What is being asked: Would you write out the entries below, every one of them, exactly?

Records supplied:
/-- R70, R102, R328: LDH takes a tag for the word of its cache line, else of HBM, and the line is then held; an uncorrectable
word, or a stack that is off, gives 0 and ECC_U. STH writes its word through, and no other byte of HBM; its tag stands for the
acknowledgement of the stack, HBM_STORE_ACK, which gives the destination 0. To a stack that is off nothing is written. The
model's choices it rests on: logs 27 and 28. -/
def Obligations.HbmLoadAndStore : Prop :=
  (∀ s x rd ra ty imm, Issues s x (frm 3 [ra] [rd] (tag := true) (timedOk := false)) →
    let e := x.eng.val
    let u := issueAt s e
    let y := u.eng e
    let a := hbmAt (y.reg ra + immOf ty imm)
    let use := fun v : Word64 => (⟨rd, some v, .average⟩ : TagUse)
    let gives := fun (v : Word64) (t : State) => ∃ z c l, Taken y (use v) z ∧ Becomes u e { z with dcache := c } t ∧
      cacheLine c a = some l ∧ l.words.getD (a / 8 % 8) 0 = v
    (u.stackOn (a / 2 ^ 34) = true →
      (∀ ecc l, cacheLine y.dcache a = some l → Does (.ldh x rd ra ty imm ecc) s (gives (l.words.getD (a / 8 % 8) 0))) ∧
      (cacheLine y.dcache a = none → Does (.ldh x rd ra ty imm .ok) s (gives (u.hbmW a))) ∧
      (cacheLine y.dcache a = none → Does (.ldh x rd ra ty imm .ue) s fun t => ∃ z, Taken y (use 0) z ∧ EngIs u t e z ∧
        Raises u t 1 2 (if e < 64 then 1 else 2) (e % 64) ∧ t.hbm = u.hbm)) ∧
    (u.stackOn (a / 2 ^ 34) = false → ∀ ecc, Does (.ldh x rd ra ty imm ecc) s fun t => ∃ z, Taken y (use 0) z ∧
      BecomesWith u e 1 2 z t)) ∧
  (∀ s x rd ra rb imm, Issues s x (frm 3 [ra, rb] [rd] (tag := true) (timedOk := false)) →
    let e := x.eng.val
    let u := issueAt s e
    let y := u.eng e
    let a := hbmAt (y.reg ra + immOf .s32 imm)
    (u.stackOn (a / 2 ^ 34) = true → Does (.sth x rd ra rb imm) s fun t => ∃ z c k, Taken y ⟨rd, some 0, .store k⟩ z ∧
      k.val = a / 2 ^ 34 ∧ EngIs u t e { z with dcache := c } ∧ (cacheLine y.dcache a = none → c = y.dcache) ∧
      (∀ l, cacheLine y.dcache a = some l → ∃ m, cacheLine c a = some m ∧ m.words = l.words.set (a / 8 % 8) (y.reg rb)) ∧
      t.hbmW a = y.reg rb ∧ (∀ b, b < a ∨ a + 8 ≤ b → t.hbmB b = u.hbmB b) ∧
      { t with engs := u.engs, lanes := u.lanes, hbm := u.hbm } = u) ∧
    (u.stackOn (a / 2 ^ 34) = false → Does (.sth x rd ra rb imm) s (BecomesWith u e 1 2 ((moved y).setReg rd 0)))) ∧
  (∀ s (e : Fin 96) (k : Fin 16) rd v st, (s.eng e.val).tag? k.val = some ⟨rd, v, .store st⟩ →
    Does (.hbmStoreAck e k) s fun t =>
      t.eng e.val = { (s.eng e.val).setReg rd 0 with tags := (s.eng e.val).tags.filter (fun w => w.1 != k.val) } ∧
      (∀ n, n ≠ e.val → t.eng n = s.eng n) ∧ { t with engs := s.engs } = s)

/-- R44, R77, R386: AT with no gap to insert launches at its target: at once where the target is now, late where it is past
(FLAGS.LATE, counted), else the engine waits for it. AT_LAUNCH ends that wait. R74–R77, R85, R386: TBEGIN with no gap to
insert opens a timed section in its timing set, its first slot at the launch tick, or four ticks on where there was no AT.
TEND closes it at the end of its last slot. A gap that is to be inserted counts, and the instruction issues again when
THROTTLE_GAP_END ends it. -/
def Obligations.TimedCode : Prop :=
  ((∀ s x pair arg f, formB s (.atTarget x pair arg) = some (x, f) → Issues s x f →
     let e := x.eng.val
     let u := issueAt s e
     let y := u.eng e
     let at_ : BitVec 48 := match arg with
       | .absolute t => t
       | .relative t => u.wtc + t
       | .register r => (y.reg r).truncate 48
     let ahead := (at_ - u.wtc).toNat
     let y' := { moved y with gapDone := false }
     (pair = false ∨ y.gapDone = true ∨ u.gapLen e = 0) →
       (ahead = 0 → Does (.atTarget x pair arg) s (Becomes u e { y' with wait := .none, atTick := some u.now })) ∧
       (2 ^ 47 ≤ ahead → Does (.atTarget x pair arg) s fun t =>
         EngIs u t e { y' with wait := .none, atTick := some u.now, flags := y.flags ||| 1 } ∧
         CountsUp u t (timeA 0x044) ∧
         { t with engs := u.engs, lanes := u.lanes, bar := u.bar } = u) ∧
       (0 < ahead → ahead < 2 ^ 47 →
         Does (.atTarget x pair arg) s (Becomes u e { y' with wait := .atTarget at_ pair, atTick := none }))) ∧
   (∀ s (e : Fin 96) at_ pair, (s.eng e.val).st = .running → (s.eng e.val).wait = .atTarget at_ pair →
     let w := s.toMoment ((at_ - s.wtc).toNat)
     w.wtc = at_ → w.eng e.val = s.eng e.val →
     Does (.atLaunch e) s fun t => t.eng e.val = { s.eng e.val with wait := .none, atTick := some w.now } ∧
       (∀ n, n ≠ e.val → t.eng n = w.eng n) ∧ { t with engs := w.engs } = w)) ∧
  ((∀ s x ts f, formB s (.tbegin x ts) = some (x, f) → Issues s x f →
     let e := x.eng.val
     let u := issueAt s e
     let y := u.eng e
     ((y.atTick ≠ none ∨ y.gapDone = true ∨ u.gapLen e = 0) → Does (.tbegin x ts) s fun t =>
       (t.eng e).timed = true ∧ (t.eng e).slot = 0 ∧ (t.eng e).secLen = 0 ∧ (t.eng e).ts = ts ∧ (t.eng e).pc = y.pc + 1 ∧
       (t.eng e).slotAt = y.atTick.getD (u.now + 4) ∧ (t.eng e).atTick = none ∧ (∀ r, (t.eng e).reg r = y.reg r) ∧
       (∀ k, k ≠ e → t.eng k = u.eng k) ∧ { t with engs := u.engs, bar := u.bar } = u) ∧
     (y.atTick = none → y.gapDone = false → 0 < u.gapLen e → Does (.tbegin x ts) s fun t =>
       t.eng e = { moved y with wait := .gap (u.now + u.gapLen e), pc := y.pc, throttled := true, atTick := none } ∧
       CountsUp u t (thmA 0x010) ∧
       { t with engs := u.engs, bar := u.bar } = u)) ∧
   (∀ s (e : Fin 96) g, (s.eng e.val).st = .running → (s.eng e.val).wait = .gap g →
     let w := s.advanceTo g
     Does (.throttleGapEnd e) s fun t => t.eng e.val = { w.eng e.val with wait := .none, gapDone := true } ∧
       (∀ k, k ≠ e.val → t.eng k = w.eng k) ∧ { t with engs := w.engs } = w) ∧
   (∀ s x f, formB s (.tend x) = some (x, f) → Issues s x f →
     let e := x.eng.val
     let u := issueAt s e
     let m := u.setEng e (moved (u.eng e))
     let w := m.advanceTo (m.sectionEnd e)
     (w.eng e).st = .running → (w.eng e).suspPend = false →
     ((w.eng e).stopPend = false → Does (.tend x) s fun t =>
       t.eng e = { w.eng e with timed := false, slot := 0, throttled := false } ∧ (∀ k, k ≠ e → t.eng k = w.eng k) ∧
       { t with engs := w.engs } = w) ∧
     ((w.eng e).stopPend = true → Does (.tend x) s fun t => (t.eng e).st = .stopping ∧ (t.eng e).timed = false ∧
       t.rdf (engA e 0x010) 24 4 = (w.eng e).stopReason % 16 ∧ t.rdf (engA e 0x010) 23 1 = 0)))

The answer:
/-- R70, R102, R328: LDH takes a tag for the word of its cache line, else of HBM, and the line is then held; an uncorrectable
word, or a stack that is off, gives 0 and ECC_U. STH writes its word through, and no other byte of HBM; its tag stands for the
acknowledgement of the stack, HBM_STORE_ACK, which gives the destination 0. To a stack that is off nothing is written. The
model's choices it rests on: logs 27 and 28. -/
def Obligations.HbmLoadAndStore : Prop :=
  (∀ s x rd ra ty imm, Issues s x (frm 3 [ra] [rd] (tag := true) (timedOk := false)) →
    let e := x.eng.val
    let u := issueAt s e
    let y := u.eng e
    let a := hbmAt (y.reg ra + immOf ty imm)
    let use := fun v : Word64 => (⟨rd, some v, .average⟩ : TagUse)
    let gives := fun (v : Word64) (t : State) => ∃ z c l, Taken y (use v) z ∧ Becomes u e { z with dcache := c } t ∧
      cacheLine c a = some l ∧ l.words.getD (a / 8 % 8) 0 = v
    (u.stackOn (a / 2 ^ 34) = true →
      (∀ ecc l, cacheLine y.dcache a = some l → Does (.ldh x rd ra ty imm ecc) s (gives (l.words.getD (a / 8 % 8) 0))) ∧
      (cacheLine y.dcache a = none → Does (.ldh x rd ra ty imm .ok) s (gives (u.hbmW a))) ∧
      (cacheLine y.dcache a = none → Does (.ldh x rd ra ty imm .ue) s fun t => ∃ z, Taken y (use 0) z ∧ EngIs u t e z ∧
        Raises u t 1 2 (if e < 64 then 1 else 2) (e % 64) ∧ t.hbm = u.hbm)) ∧
    (u.stackOn (a / 2 ^ 34) = false → ∀ ecc, Does (.ldh x rd ra ty imm ecc) s fun t => ∃ z, Taken y (use 0) z ∧
      BecomesWith u e 1 2 z t)) ∧
  (∀ s x rd ra rb imm, Issues s x (frm 3 [ra, rb] [rd] (tag := true) (timedOk := false)) →
    let e := x.eng.val
    let u := issueAt s e
    let y := u.eng e
    let a := hbmAt (y.reg ra + immOf .s32 imm)
    (u.stackOn (a / 2 ^ 34) = true → Does (.sth x rd ra rb imm) s fun t => ∃ z c k, Taken y ⟨rd, some 0, .store k⟩ z ∧
      k.val = a / 2 ^ 34 ∧ EngIs u t e { z with dcache := c } ∧ (cacheLine y.dcache a = none → c = y.dcache) ∧
      (∀ l, cacheLine y.dcache a = some l → ∃ m, cacheLine c a = some m ∧ m.words = l.words.set (a / 8 % 8) (y.reg rb)) ∧
      t.hbmW a = y.reg rb ∧ (∀ b, b < a ∨ a + 8 ≤ b → t.hbmB b = u.hbmB b) ∧
      { t with engs := u.engs, lanes := u.lanes, hbm := u.hbm } = u) ∧
    (u.stackOn (a / 2 ^ 34) = false → Does (.sth x rd ra rb imm) s (BecomesWith u e 1 2 ((moved y).setReg rd 0)))) ∧
  (∀ s (e : Fin 96) (k : Fin 16) rd v st, (s.eng e.val).tag? k.val = some ⟨rd, v, .store st⟩ →
    Does (.hbmStoreAck e k) s fun t =>
      t.eng e.val = { (s.eng e.val).setReg rd 0 with tags := (s.eng e.val).tags.filter (fun w => w.1 != k.val) } ∧
      (∀ n, n ≠ e.val → t.eng n = s.eng n) ∧ { t with engs := s.engs } = s)

/-- R44, R77, R386: AT with no gap to insert launches at its target: at once where the target is now, late where it is past
(FLAGS.LATE, counted), else the engine waits for it. AT_LAUNCH ends that wait. R74–R77, R85, R386: TBEGIN with no gap to
insert opens a timed section in its timing set, its first slot at the launch tick, or four ticks on where there was no AT.
TEND closes it at the end of its last slot. A gap that is to be inserted counts, and the instruction issues again when
THROTTLE_GAP_END ends it. -/
def Obligations.TimedCode : Prop :=
  ((∀ s x pair arg f, formB s (.atTarget x pair arg) = some (x, f) → Issues s x f →
     let e := x.eng.val
     let u := issueAt s e
     let y := u.eng e
     let at_ : BitVec 48 := match arg with
       | .absolute t => t
       | .relative t => u.wtc + t
       | .register r => (y.reg r).truncate 48
     let ahead := (at_ - u.wtc).toNat
     let y' := { moved y with gapDone := false }
     (pair = false ∨ y.gapDone = true ∨ u.gapLen e = 0) →
       (ahead = 0 → Does (.atTarget x pair arg) s (Becomes u e { y' with wait := .none, atTick := some u.now })) ∧
       (2 ^ 47 ≤ ahead → Does (.atTarget x pair arg) s fun t =>
         EngIs u t e { y' with wait := .none, atTick := some u.now, flags := y.flags ||| 1 } ∧
         CountsUp u t (timeA 0x044) ∧
         { t with engs := u.engs, lanes := u.lanes, bar := u.bar } = u) ∧
       (0 < ahead → ahead < 2 ^ 47 →
         Does (.atTarget x pair arg) s (Becomes u e { y' with wait := .atTarget at_ pair, atTick := none }))) ∧
   (∀ s (e : Fin 96) at_ pair, (s.eng e.val).st = .running → (s.eng e.val).wait = .atTarget at_ pair →
     let w := s.toMoment ((at_ - s.wtc).toNat)
     w.wtc = at_ → w.eng e.val = s.eng e.val →
     Does (.atLaunch e) s fun t => t.eng e.val = { s.eng e.val with wait := .none, atTick := some w.now } ∧
       (∀ n, n ≠ e.val → t.eng n = w.eng n) ∧ { t with engs := w.engs } = w)) ∧
  ((∀ s x ts f, formB s (.tbegin x ts) = some (x, f) → Issues s x f →
     let e := x.eng.val
     let u := issueAt s e
     let y := u.eng e
     ((y.atTick ≠ none ∨ y.gapDone = true ∨ u.gapLen e = 0) → Does (.tbegin x ts) s fun t =>
       (t.eng e).timed = true ∧ (t.eng e).slot = 0 ∧ (t.eng e).secLen = 0 ∧ (t.eng e).ts = ts ∧ (t.eng e).pc = y.pc + 1 ∧
       (t.eng e).slotAt = y.atTick.getD (u.now + 4) ∧ (t.eng e).atTick = none ∧ (∀ r, (t.eng e).reg r = y.reg r) ∧
       (∀ k, k ≠ e → t.eng k = u.eng k) ∧ { t with engs := u.engs, bar := u.bar } = u) ∧
     (y.atTick = none → y.gapDone = false → 0 < u.gapLen e → Does (.tbegin x ts) s fun t =>
       t.eng e = { moved y with wait := .gap (u.now + u.gapLen e), pc := y.pc, throttled := true, atTick := none } ∧
       CountsUp u t (thmA 0x010) ∧
       { t with engs := u.engs, bar := u.bar } = u)) ∧
   (∀ s (e : Fin 96) g, (s.eng e.val).st = .running → (s.eng e.val).wait = .gap g →
     let w := s.advanceTo g
     Does (.throttleGapEnd e) s fun t => t.eng e.val = { w.eng e.val with wait := .none, gapDone := true } ∧
       (∀ k, k ≠ e.val → t.eng k = w.eng k) ∧ { t with engs := w.engs } = w) ∧
   (∀ s x f, formB s (.tend x) = some (x, f) → Issues s x f →
     let e := x.eng.val
     let u := issueAt s e
     let m := u.setEng e (moved (u.eng e))
     let w := m.advanceTo (m.sectionEnd e)
     (w.eng e).st = .running → (w.eng e).suspPend = false →
     ((w.eng e).stopPend = false → Does (.tend x) s fun t =>
       t.eng e = { w.eng e with timed := false, slot := 0, throttled := false } ∧ (∀ k, k ≠ e → t.eng k = w.eng k) ∧
       { t with engs := w.engs } = w) ∧
     ((w.eng e).stopPend = true → Does (.tend x) s fun t => (t.eng e).st = .stopping ∧ (t.eng e).timed = false ∧
       t.rdf (engA e 0x010) 24 4 = (w.eng e).stopReason % 16 ∧ t.rdf (engA e 0x010) 23 1 = 0)))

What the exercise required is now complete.